There are also the class clowns. These people usually sit in the back row, always keeping their heads together, making little jokes about the discussion, teasing whoever is reciting, and always laughing at each other in good nature when one of them is called to recite. When you call on them to recite, they bow and scratch their heads because they’re embarrassed to be caught off guard, but will still smile at you and exert honest effort in answering the question, all the while enduring the jeers from their seatmates.
The silent ones, for some reason, also always sit next to each other, although they don’t usually talk with each other during the discussion, or raise their hands to recite. Their main goal is to listen and to take down as much information they can get from the discussion. They usually have their heads rested on their hands, sometimes even covering their mouth with their handkerchiefs—as if you will release all Satan’s minions if you merely see them with their mouths open or talking with their seatmate. When you call on them to recite, they hesitate to stand up, and when they do, they will keep close to their chair—as if it’s their safe place.
The popular popular ones, they sit in the middle. They don’t care where they sit because they know that they will attract attention, whether because they are too noisy, or are active in the discussion. They answer confidently when called upon, unaffected by some of their classmates teasing.
Heartthrobs, there can be several and of different types. The most common is the one included in the group of class clowns. It’s probably the reason why he became heartthrob in the first place. Anyone who has a good-natured sense of humor looks more attractive than those who don’t. Those unfairly handsome boys who don’t have a sense of humor are usually shy and are alone. It’s probably because other guys are intimidated at how handsome he is (whether they admit it or not) and they don’t want to be labeled as just the funny sidekicks next to him. When it comes to recitations, the former are similar to how class clowns recite, and the latter belong to the shy ones.
When it comes to girls who are heartthrobs—or at least those who are considered to be attractive by the majority in their class—it’s true when they say that birds of the same feather flock together. Usually, these girls are into their looks too much that they start to look alike. Yes, they’re attractive, but when they are too aware of that fact, it doesn’t matter anymore because you can tell that they’re too aware and it starts to get corny. When they recite, they do it matter-of-factly, even if their answer is wrong. Their classmates who find them attractive will think their blunder is cute, and those who don’t find them attractive will think they don’t have anything else going for them aside from looks.
The resident couple. Every class has one. They always sit next to each other. They are usually good at a lot of things together. It’s like they tag-team every task and project and come out successfully. Everyone knows them, most of the people like them.

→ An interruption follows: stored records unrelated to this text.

-- ==== Sys2Proof/Machine/Mem.lean ====
section
/-! DEFINITION. Memories as lists of cells in one canonical form (log 2), and reads and writes of several bytes,
little-endian (00 R6). -/

namespace Sys2Proof.Machine

/-- What an address that is not listed reads as (log 2). -/
def Mem.unwritten : Byte := 0

/-- The byte at an address. -/
def Mem.get : Mem → Nat → Byte
  | [], _ => Mem.unwritten
  | (x, y) :: t, a => if x = a then y else Mem.get t a

/-- A memory with one byte written. -/
def Mem.set : Mem → Nat → Byte → Mem
  | [], a, b => if b = Mem.unwritten then [] else [(a, b)]
  | (x, y) :: t, a, b =>
    if a < x then (if b = Mem.unwritten then (x, y) :: t else (a, b) :: (x, y) :: t)
    else if a = x then (if b = Mem.unwritten then t else (a, b) :: t)
    else (x, y) :: Mem.set t a b

/-- Every address of a list lies above a. -/
def Mem.above (a : Nat) : Mem → Bool
  | [] => true
  | (x, _) :: _ => decide (a < x)

/-- The canonical form: addresses strictly rise and no listed byte is what an unlisted address reads as. -/
def Mem.wf : Mem → Bool
  | [] => true
  | (x, y) :: t => Mem.above x t && decide (y ≠ Mem.unwritten) && Mem.wf t

/-- The n bytes from an address on. -/
def Mem.bytes (m : Mem) (a : Nat) : Nat → List Byte
  | 0 => []
  | n + 1 => m.get a :: Mem.bytes m (a + 1) n

/-- A memory with bytes written from an address on. -/
def Mem.put (m : Mem) (a : Nat) : List Byte → Mem
  | [] => m
  | b :: bs => Mem.put (m.set a b) (a + 1) bs

/-- The little-endian number in n bytes. -/
def Mem.nat (m : Mem) (a n : Nat) : Nat := natOfBytes (m.bytes a n)

/-- A memory with a number written in n bytes. -/
def Mem.putNat (m : Mem) (a n v : Nat) : Mem := m.put a (bytesOfNat n v)

/-- A memory with n bytes from an address on made zero. -/
def Mem.clear (m : Mem) (a n : Nat) : Mem := m.filter fun c => !(decide (a ≤ c.1) && decide (c.1 < a + n))

/-- The cells of a range, with addresses counted from its start. -/
def Mem.slice (m : Mem) (a n : Nat) : Mem :=
  (m.filter fun c => decide (a ≤ c.1) && decide (c.1 < a + n)).map fun c => (c.1 - a, c.2)

/-- The n bytes from address a on of a memory that lists nothing below a: a read in one pass. -/
def Mem.dense : Nat → Nat → Mem → List Byte
  | _, 0, _ => []
  | a, n + 1, [] => Mem.unwritten :: Mem.dense (a + 1) n []
  | a, n + 1, (x, y) :: t => if x = a then y :: Mem.dense (a + 1) n t else Mem.unwritten :: Mem.dense (a + 1) n ((x, y) :: t)

/-- The n bytes from an address on, in one pass. -/
def Mem.span (m : Mem) (a n : Nat) : List Byte := Mem.dense 0 n (m.slice a n)

/-- Writes every cell of a slice at a base. -/
def Mem.putCells (m : Mem) (base : Nat) : Mem → Mem
  | [] => m
  | (x, y) :: t => Mem.putCells (m.set (base + x) y) base t

end Sys2Proof.Machine
end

And for the rest of the people in the class? They are those who don’t fall in just one stereotype. Instead, they are the ones who notice all the other stereotypes and try not to be in one. It’s probably a stereotype of its own—those who don’t fit in any box. It’s not necessarily a bad category. Just another stereotype.
Bottom line is that we have indeed been where these students are. And the ones before us have been where we are now. It somehow makes you think. Even if you’ve made different decisions,—in college, for instance—no matter how much you’ve said that you were unique, that who you are is based on what you want and not anyone else’s—we can’t help but see all these stereotypes and the patterns.
We’re all hurtling down the same path, I think. There are billions of people all over the world. There are about 91 million people in the Philippines alone. We can’t all be originals. But the least we can do is try to be like someone who had been great. If we follow the footsteps of someone lame, it’s not worth it. It’s really not worth it at all.